Brazil's recession deepens, worst annual drop on record
[SAO PAULO] Brazil's economy shrank 1.7 per cent in the third quarter, deepening its worst recession in 25 years and starving President Dilma Rousseff's government of taxes as she struggles with a growing fiscal deficit and a vast corruption scandal.
The quarterly contraction, reported by government statistics agency IBGE on Tuesday, was bigger than a median forecast of 1.2 per cent in a Reuters poll of 33 analysts.
On an annual basis, Brazil's gross domestic product dropped 4.5 per cent in the third quarter, the steepest decline since the beginning of the current data series in 1996.

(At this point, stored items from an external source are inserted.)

/-- R121. -/
def bQfmt (r : Raw) : Except Cause Instr := do
  r.m0; r.x0
  cls (fOk r.d && sOk r.a)
  zero (r.b == 0 && r.c == 0)
  pure (.qfmt ⟨r.hdr, r.d, r.a⟩)
/-- R121. -/
def bQfmtI (r : Raw) : Except Cause Instr := do
  r.m0; r.x0
  cls (fOk r.d)
  zero (r.a == 0 && r.b == 0 && r.c == 0)
  pure (.qfmtImm ⟨r.hdr, r.d, r.imm⟩)
/-- R122. -/
def bQpack (r : Raw) : Except Cause Instr := do
  let rnd ← Rnd.ofBits (r.m.extractLsb' 0 3)
  need (!r.m.getLsbD 3) 0x045
  let xl ← r.xl XL.ok
  cls (fOk r.c)
  pure (.qpack ⟨r.hdr, r.m.getLsbD 7, r.m.extractLsb' 4 3, rnd, xl, r.d, r.a, r.b, r.c⟩)
/-- R123. -/
def bQunpack (r : Raw) : Except Cause Instr := do
  r.m0
  let xl ← r.xl XL.ok
  cls (elemOk r.b && fOk r.c)
  pure (.qunpack ⟨r.hdr, xl, r.d, r.a, r.b, r.c⟩)
/-- R124. -/
def bBscale (r : Raw) : Except Cause Instr := do
  let rnd ← Rnd.ofBits (r.m.extractLsb' 0 3)
  need (r.m.extractLsb' 4 2 == 0) 0x045
  let xl ← r.xl XL.ok
  zero (r.c == 0)
  pure (.bscale ⟨r.hdr, r.m.getLsbD 7, r.m.getLsbD 6, r.m.getLsbD 3, rnd, xl, r.d, r.a, r.b⟩)
/-- R125. -/
def bSrseed (r : Raw) : Except Cause Instr := do
  r.m0
  let xl ← r.xl XL.ok
  zero (r.d == 0 && r.b == 0 && r.c == 0)
  pure (.srseed ⟨r.hdr, xl, r.a⟩)
/-- R126. -/
def bPerm (r : Raw) : Except Cause Instr := do
  need (r.m.extractLsb' 1 7 == 0) 0x045
  r.x0
  zero (r.c == 0)
  pure (.perm ⟨r.hdr, r.m.getLsbD 0, r.d, r.a, r.b⟩)
/-- Mode of VOTE (R127). -/
def VoteMode.ofBits (b : BitVec 2) : VoteMode :=
  if b = 0 then .ballot else if b = 1 then .any else if b = 2 then .all else .uni
/-- See `VoteMode.ofBits`. -/
def VoteMode.bits : VoteMode → BitVec 2
  | .ballot => 0 | .any => 1 | .all => 2 | .uni => 3
/-- R127. -/
def bVote (r : Raw) : Except Cause Instr := do
  need (r.m == 0 && r.x.extractLsb' 2 6 == 0) 0x045
  cls (sOk r.d && pOk r.a)
  zero (r.b == 0 && r.c == 0)
  pure (.vote ⟨r.hdr, VoteMode.ofBits (r.x.extractLsb' 0 2), r.d, r.a⟩)
/-- Operation of WRED and WSCAN (R128). -/
def RedOp.ofBits (b : BitVec 4) : Except Cause RedOp :=
  if b = 0 then .ok .iadd else if b = 1 then .ok .iminS else if b = 2 then .ok .imaxS else if b = 3 then .ok .iminB
  else if b = 4 then .ok .imaxB else if b = 5 then .ok .and else if b = 6 then .ok .or else if b = 7 then .ok .xor
  else if b = 8 then .ok .fadd else if b = 9 then .ok .fmin else if b = 10 then .ok .fmax else .error 0x045
/-- See `RedOp.ofBits`. -/
def RedOp.bits : RedOp → BitVec 4
  | .iadd => 0 | .iminS => 1 | .imaxS => 2 | .iminB => 3 | .imaxB => 4 | .and => 5 | .or => 6 | .xor => 7
  | .fadd => 8 | .fmin => 9 | .fmax => 10
/-- R128. -/
def bWred (r : Raw) : Except Cause Instr := do
  let op ← RedOp.ofBits (r.x.extractLsb' 0 4)
  need (r.m == 0 && r.x.extractLsb' 4 4 == 0) 0x045
  zero (r.b == 0 && r.c == 0)
  pure (.wred ⟨r.hdr, op, r.d, r.a⟩)
/-- R128. -/
def bWscan (r : Raw) : Except Cause Instr := do
  let op ← RedOp.ofBits (r.x.extractLsb' 0 4)
  need (r.m == 0 && r.x.extractLsb' 5 3 == 0) 0x045
  zero (r.b == 0 && r.c == 0)
  pure (.wscan ⟨r.hdr, r.x.getLsbD 4, op, r.d, r.a⟩)
/-- R129. -/
def bMatch (r : Raw) : Except Cause Instr := do
  need (r.m == 0 && r.x.extractLsb' 1 7 == 0) 0x045
  cls (vwOk (r.x.getLsbD 0) r.a)
  zero (r.b == 0 && r.c == 0)
  pure (.matchLanes ⟨r.hdr, r.x.getLsbD 0, r.d, r.a⟩)
/-- R64, R130. -/
def bMovx (r : Raw) : Except Cause Instr := do
  need (r.m.extractLsb' 0 6 == 0) 0x045
  r.x0
  cls (yOk (r.m.getLsbD 7) r.a)
  zero (r.c == 0)
  pure (.movx ⟨r.hdr, r.m.getLsbD 7, r.m.getLsbD 6, r.d, r.a, r.b⟩)
/-- R64, R130. -/
def bMovxw (r : Raw) : Except Cause Instr := do
  need (r.m.extractLsb' 0 6 == 0) 0x045
  r.x0
  cls (yOk (r.m.getLsbD 7) r.d)
  zero (r.c == 0)
  pure (.movxw ⟨r.hdr, r.m.getLsbD 7, r.m.getLsbD 6, r.d, r.a, r.b⟩)
/-- R74. -/
def bSpill (r : Raw) : Except Cause Instr := do
  need (r.m.extractLsb' 2 6 == 0) 0x045
  r.x0
  cls (sOk r.b)
  zero (r.d == 0 && r.c == 0)
  pure (.spill ⟨r.sw, r.m.getLsbD 1, r.m.getLsbD 0, r.a, r.b, r.imm⟩)
/-- R74. -/
def bFill (r : Raw) : Except Cause Instr := do
  need (r.m.extractLsb' 1 7 == 0) 0x045
  r.x0
  cls (sOk r.b)
  zero (r.a == 0 && r.c == 0)
  pure (.fill ⟨r.sw, r.m.getLsbD 0, r.d, r.b, r.imm⟩)

/-! ### Shapes of the control, engine and system groups: M and X are 0 -/

/-- No operand field. -/
def bNone (k : Hdr → Instr) (r : Raw) : Except Cause Instr := do
  r.m0; r.x0
  zero (r.d == 0 && r.a == 0 && r.b == 0 && r.c == 0)
  pure (k r.hdr)
/-- A alone. -/
def bHA (k : HA → Instr) (ok : RegNo → Bool) (r : Raw) : Except Cause Instr := do
  r.m0; r.x0
  cls (ok r.a)
  zero (r.d == 0 && r.b == 0 && r.c == 0)
  pure (k ⟨r.hdr, r.a⟩)
/-- B alone. -/
def bHB (k : HB → Instr) (r : Raw) : Except Cause Instr := do
  r.m0; r.x0
  zero (r.d == 0 && r.a == 0 && r.c == 0)
  pure (k ⟨r.hdr, r.b⟩)
/-- D alone. -/
def bHD (k : HD → Instr) (ok : RegNo → Bool) (r : Raw) : Except Cause Instr := do
  r.m0; r.x0
  cls (ok r.d)
  zero (r.a == 0 && r.b == 0 && r.c == 0)
  pure (k ⟨r.hdr, r.d⟩)
/-- IMM32 alone. -/
def bHI (k : HI → Instr) (r : Raw) : Except Cause Instr := do
  r.m0; r.x0
  zero (r.d == 0 && r.a == 0 && r.b == 0 && r.c == 0)
  pure (k ⟨r.hdr, r.imm⟩)
/-- D and A. -/
def bHDA (k : HDA → Instr) (okd oka : RegNo → Bool) (r : Raw) : Except Cause Instr := do
  r.m0; r.x0
  cls (okd r.d && oka r.a)
  zero (r.b == 0 && r.c == 0)
  pure (k ⟨r.hdr, r.d, r.a⟩)
/-- D and B. -/
def bHDB (k : HDB → Instr) (okd okb : RegNo → Bool) (r : Raw) : Except Cause Instr := do
  r.m0; r.x0
  cls (okd r.d && okb r.b)
  zero (r.a == 0 && r.c == 0)
  pure (k ⟨r.hdr, r.d, r.b⟩)
/-- D and IMM32. -/
def bHDI (k : HDI → Instr) (ok : RegNo → Bool) (iok : Word → Bool) (r : Raw) : Except Cause Instr := do
  r.m0; r.x0
  cls (ok r.d)
  zero (r.a == 0 && r.b == 0 && r.c == 0 && iok r.imm)
  pure (k ⟨r.hdr, r.d, r.imm⟩)
/-- A and IMM32. -/
def bHAI (k : HAI → Instr) (ok : RegNo → Bool) (r : Raw) : Except Cause Instr := do
  r.m0; r.x0
  cls (ok r.a)
  zero (r.d == 0 && r.b == 0 && r.c == 0)
  pure (k ⟨r.hdr, r.a, r.imm⟩)
/-- A, B and IMM32. -/
def bHABI (k : HABI → Instr) (oka okb : RegNo → Bool) (r : Raw) : Except Cause Instr := do
  r.m0; r.x0
  cls (oka r.a && okb r.b)
  zero (r.d == 0 && r.c == 0)
  pure (k ⟨r.hdr, r.a, r.b, r.imm⟩)
/-- D, A and IMM32. -/
def bHDAI (k : HDAI → Instr) (okd oka : RegNo → Bool) (r : Raw) : Except Cause Instr := do
  r.m0; r.x0
  cls (okd r.d && oka r.a)
  zero (r.b == 0 && r.c == 0)
  pure (k ⟨r.hdr, r.d, r.a, r.imm⟩)
/-- BRA (R52). -/
def bBra (r : Raw) : Except Cause Instr := do
  r.m0; r.x0
  zero (r.d == 0 && r.a == 0 && r.b == 0 && r.c == 0)
  pure (.bra ⟨r.hdr, r.ext.extractLsb' 0 32, r.ext.extractLsb' 32 32⟩)
/-- TRAMP (R54). -/
def bTramp (r : Raw) : Except Cause Instr := do
  zero (r.x.extractLsb' 6 2 == 0)
  pure (.tramp ⟨r.sw, (r.x ++ r.m ++ r.c ++ r.b ++ r.a ++ r.d).extractLsb' 0 46⟩)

Ms Rousseff's unpopular austerity efforts have foundered as the recession shrinks tax revenue faster than she can trim spending, eroding the credibility of her finance minister and leading Standard & Poor's to cut Brazil's credit rating to junk.
Investment fell 15.0 per cent from a year earlier, declining on a sequential basis for the ninth straight quarter.
Household consumption fell 1.5 per cent from the second quarter as unemployment hit a six-year high and consumer prices jumped nearly 10 per cent in 12 months.
Ms Rousseff's approval rating has fallen into single digits this year as the economy nosedives and the political mood sours, worsened by mounting evidence of a kickback scheme that funneled billions of dollars away from state-run firms.
IBGE also revised second-quarter growth to a 2.1 per cent drop, down from a decline of 1.9 per cent reported in August.